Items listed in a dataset
━━━━━━━━━━━━━━━━

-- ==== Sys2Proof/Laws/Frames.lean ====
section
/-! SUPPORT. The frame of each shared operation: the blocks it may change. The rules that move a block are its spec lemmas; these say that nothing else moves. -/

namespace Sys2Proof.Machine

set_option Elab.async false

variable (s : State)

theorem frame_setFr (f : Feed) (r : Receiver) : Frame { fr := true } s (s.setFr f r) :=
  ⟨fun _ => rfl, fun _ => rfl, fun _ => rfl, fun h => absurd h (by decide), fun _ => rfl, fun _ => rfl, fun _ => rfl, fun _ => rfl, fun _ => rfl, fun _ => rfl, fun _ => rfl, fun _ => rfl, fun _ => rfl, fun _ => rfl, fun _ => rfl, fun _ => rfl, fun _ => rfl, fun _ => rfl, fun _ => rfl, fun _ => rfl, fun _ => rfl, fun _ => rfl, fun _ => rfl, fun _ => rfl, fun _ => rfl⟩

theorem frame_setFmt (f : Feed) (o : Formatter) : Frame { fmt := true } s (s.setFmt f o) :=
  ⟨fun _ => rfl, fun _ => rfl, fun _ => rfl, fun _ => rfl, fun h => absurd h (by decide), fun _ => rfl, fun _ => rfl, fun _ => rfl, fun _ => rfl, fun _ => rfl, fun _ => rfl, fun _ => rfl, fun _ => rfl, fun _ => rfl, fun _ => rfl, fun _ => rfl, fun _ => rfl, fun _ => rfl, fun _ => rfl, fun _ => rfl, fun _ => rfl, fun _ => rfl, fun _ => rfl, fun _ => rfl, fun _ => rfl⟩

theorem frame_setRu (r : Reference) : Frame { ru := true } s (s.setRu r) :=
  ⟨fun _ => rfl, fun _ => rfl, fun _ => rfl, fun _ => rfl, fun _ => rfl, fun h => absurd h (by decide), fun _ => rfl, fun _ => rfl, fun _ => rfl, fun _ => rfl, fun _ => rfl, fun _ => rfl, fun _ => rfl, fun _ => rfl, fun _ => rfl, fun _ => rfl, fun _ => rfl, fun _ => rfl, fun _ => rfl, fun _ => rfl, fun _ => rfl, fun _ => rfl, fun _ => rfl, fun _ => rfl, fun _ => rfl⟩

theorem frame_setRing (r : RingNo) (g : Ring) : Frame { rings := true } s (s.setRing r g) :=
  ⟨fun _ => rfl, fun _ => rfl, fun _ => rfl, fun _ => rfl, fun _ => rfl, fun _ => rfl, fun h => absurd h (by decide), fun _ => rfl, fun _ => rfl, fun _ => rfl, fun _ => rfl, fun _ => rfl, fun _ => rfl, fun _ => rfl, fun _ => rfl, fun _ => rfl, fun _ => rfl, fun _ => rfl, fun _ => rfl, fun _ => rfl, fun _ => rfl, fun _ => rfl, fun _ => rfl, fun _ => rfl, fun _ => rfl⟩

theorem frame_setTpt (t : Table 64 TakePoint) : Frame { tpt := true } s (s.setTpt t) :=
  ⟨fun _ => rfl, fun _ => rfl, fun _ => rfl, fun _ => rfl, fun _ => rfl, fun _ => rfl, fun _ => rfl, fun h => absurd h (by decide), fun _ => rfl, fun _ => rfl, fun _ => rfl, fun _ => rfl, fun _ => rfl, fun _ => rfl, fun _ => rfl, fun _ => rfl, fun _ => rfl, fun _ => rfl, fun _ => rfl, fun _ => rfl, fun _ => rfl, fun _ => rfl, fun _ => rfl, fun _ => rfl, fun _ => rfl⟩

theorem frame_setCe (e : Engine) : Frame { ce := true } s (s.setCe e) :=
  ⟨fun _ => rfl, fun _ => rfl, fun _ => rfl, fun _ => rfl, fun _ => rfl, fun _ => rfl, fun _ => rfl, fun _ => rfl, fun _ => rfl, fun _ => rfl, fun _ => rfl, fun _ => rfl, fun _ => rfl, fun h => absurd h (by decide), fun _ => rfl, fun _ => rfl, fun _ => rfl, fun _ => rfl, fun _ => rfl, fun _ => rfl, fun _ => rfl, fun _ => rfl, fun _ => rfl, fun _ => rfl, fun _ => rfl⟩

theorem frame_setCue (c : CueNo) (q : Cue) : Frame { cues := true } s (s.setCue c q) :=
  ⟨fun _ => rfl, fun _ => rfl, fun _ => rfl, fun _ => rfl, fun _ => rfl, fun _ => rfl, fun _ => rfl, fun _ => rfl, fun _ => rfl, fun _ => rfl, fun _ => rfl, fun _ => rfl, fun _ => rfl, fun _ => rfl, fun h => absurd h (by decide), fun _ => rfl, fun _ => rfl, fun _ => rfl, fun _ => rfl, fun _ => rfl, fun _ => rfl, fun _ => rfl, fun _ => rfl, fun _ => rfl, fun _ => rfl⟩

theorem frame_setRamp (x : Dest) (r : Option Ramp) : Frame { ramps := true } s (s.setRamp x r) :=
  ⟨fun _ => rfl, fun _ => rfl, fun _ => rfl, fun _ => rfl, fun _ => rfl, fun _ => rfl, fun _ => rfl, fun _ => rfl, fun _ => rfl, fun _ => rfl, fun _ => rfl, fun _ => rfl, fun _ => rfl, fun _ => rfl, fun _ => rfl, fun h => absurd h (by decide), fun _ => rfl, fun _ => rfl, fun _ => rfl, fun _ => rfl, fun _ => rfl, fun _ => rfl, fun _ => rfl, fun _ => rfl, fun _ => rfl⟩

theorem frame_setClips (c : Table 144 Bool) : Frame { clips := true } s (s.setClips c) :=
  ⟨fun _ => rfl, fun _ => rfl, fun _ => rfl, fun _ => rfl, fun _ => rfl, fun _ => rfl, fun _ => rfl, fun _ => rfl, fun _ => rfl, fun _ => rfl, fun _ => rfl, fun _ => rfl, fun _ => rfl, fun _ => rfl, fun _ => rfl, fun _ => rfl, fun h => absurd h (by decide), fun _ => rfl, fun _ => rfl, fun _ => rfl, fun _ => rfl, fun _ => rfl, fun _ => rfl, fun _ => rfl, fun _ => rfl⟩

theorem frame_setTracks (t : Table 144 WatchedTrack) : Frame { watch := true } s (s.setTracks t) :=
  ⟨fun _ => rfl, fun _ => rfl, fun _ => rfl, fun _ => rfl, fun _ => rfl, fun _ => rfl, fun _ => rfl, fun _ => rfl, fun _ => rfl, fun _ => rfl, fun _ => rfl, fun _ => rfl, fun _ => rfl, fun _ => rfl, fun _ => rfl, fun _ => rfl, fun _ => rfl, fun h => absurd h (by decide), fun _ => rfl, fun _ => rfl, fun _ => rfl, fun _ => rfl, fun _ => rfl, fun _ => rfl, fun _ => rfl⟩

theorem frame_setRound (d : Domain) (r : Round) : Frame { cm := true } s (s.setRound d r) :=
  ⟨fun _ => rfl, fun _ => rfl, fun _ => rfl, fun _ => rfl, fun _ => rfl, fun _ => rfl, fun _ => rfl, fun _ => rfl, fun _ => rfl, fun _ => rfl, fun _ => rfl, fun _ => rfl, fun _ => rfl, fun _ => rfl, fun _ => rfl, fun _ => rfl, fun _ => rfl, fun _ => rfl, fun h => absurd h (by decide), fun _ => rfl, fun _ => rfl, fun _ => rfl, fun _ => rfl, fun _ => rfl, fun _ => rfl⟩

━━━━━━━━━━━━━━━━

* _Task details_: Working from the entries above, return all lines that contain "Table".

* _Solution_:
theorem frame_setTpt (t : Table 64 TakePoint) : Frame { tpt := true } s (s.setTpt t) :=
theorem frame_setClips (c : Table 144 Bool) : Frame { clips := true } s (s.setClips c) :=
theorem frame_setTracks (t : Table 144 WatchedTrack) : Frame { watch := true } s (s.setTracks t) :=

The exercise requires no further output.